Open science initiatives sharing resources such as validated antibodies, cell lines, and compounds would address critical needs in the field. Particularly valuable would be the establishment of a repository of well-characterized NPBWR2 ligands with documented selectivity profiles, enabling researchers to conduct comparable studies across different laboratories.

Public-private partnerships could accelerate drug discovery efforts by combining the innovation of academic research with the development capabilities of pharmaceutical companies. Such collaborations could focus on developing selective NPBWR2 modulators as both research tools and potential therapeutics, overcoming the current limitation of available compounds.

Technology sharing platforms focusing on methodological advances, such as improved expression systems for recombinant NPBWR2 or optimized functional assays, would benefit the broader research community. Regular symposia or workshops dedicated to NPB/NPW receptor biology would facilitate knowledge exchange and foster new collaborations.

These collaborative approaches would be particularly valuable given the relatively small size of the NPBWR2 research community compared to fields focused on more extensively studied receptors, allowing more efficient use of limited resources and accelerating scientific progress.

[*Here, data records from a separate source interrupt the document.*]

-- ==== Sys2Proof/Tests/Slice0.lean ====
section
/-!
SUPPORT. Tests, each of one step or one word on a small state. The smoke test has an ill-formed term for each check of R53; words are written
out from R37 to R43 and R55 to R62; the expected values are the manual's examples and tables, or are worked out by hand from the rules that the
comments name. A theorem `witness_<Obligation>` shows states and operands that meet that statement's hypotheses, clause by clause.
-/
namespace Sys2Proof.Tests
open Sys2Proof Sys2Proof.Machine
set_option Elab.async false

/-! ### Helpers -/

/-- A short form, a medium form and a long form that name nothing. -/
def sf : Fields := ⟨.short, guardAlways, guardAlways, false, .zero, .zero, .zero, .zero, none, false, .un, 0, .dflt, 0, 0⟩
def mf : Fields := { sf with form := .medium }
def lf : Fields := { sf with form := .long }

/-! ### Smoke: each check of R53 refuses an ill-formed term -/

def rejects (i : Instr) (r : Reject) : Prop := check i = some r

theorem smoke_type : rejects (.add { sf with dst := .v 0, ty := .f32 }) .badType ∧ rejects (.nop { sf with ty := .n32 }) .badType ∧
    rejects (.atom { mf with a := .v 2, ty := .f32, imm13 := 3 }) .badType ∧ rejects (.redux { mf with dst := .s 0, ty := .b32 }) .badType ∧
    rejects (.dp4 { mf with ty := .s32, fam := 0x20 }) .badType ∧ rejects (.cvt { mf with ty := .f32, fam := 0x90 }) .badType := by
  unfold rejects; decide +kernel

theorem smoke_form : rejects (.add { sf with ty := .n32, imm13 := 1 }) .reserved ∧ rejects (.add { sf with ty := .n32, c := .v 1 }) .reserved ∧
    rejects (.add { mf with ty := .n32, bimm := true, imm32 := 1 }) .reserved := by unfold rejects; decide +kernel

theorem smoke_guard : rejects (.add { sf with ty := .n32, guardA := ⟨none, true⟩ }) .reserved ∧
    rejects (.add { mf with ty := .n32, guardB := ⟨none, true⟩ }) .reserved ∧
    rejects (.tret { sf with guardA := ⟨some 0, false⟩ }) .reserved := by unfold rejects; decide +kernel

theorem smoke_operands : rejects (.add { sf with ty := .n32, dst := .c 0 }) .reserved ∧
    rejects (.nop { sf with dst := .v 0 }) .reserved ∧ rejects (.ld { sf with dst := .v 0, a := .zero, b := .v 1, ty := .b32 }) .reserved := by
  unfold rejects; decide +kernel

theorem smoke_fam : rejects (.and { sf with ty := .b32, fam := 1 }) .reserved ∧ rejects (.nop { sf with fam := 0x100 }) .reserved := by
  unfold rejects; decide +kernel

theorem smoke_hint : rejects (.add { mf with ty := .n32, hint := .keep }) .reserved := by unfold rejects; decide +kernel

theorem smoke_immediate : rejects (.add { mf with ty := .n32, imm13 := 1 }) .reserved ∧ rejects (.plop { mf with imm13 := 0x100 }) .reserved ∧
    rejects (.add { mf with ty := .n32, bimm := true, b := .v 1 }) .reserved ∧ rejects (.add { sf with ty := .n32, bimm := true }) .reserved ∧
    rejects (.fadd { mf with ty := .f16, bimm := true }) .reserved ∧
    rejects (.add { lf with ty := .n32, bimm := true, imm13 := 1 }) .reserved := by unfold rejects; decide +kernel

theorem smoke_alignment : rejects (.add { sf with ty := .n64, dst := .v 1, a := .v 2, b := .v 4 }) .reserved ∧
    rejects (.add { sf with ty := .n64, dst := .v 0, a := .s 3, b := .v 4 }) .reserved ∧
    rejects (.xbox { sf with ty := .f32, dst := .v 0, a := .v 4, b := .v 8 }) .reserved ∧
    rejects (.xbox { sf with ty := .f32, dst := .v 0, a := .v 0, b := .v 240 }) .reserved ∧
    rejects (.mov { sf with ty := .b64, dst := .p 2, a := .v 2 }) .reserved := by unfold rejects; decide +kernel

theorem smoke_matrix : rejects (.azero { sf with dst := .v 32 }) .reserved ∧
    rejects (.mma { sf with ty := .e4m3, dst := .v 0, a := .v 16, b := .v 0 }) .reserved ∧
    rejects (.mma { sf with ty := .e4m3, dst := .v 0, a := .v 0, b := .v 0, fam := 0x30 }) .reserved := by unfold rejects; decide +kernel

theorem smoke_memory : rejects (.ld { sf with dst := .v 0, a := .v 2, ty := .b32, fam := 3 }) .reserved ∧
    rejects (.ld { sf with dst := .v 0, a := .v 2, ty := .b32, fam := 4 }) .reserved ∧
    rejects (.ld { sf with dst := .v 0, a := .v 2, ty := .b32, fam := 0x40 }) .reserved ∧
    rejects (.st { sf with a := .v 2, b := .v 0, ty := .b32, fam := 0x20 }) .reserved ∧
    rejects (.fence sf) .reserved := by unfold rejects; decide +kernel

What translational opportunities might emerge from advanced NPBWR2 research?

As understanding of NPBWR2 biology advances, several promising translational opportunities may emerge. The receptor's potential roles in energy homeostasis suggest applications in metabolic disorders such as obesity or diabetes. Unlike NPY receptor modulators that have shown limited clinical success , NPBWR2-targeted therapies might offer novel mechanisms with potentially different efficacy and side effect profiles.

The involvement of the NPB/NPW system in pain modulation suggests potential applications in pain management. Given the current opioid crisis, non-opioid analgesics represent a critical unmet medical need. If NPBWR2 modulators can affect pain perception through mechanisms distinct from opioid receptors, they might offer analgesic benefits without the risks of addiction and respiratory depression associated with opioids.

The primate-specific expression of NPBWR2 suggests it may have evolved to serve specialized functions in human physiology or behavior. Understanding these functions could reveal unexpected therapeutic applications in neuropsychiatric conditions or stress-related disorders that particularly affect humans.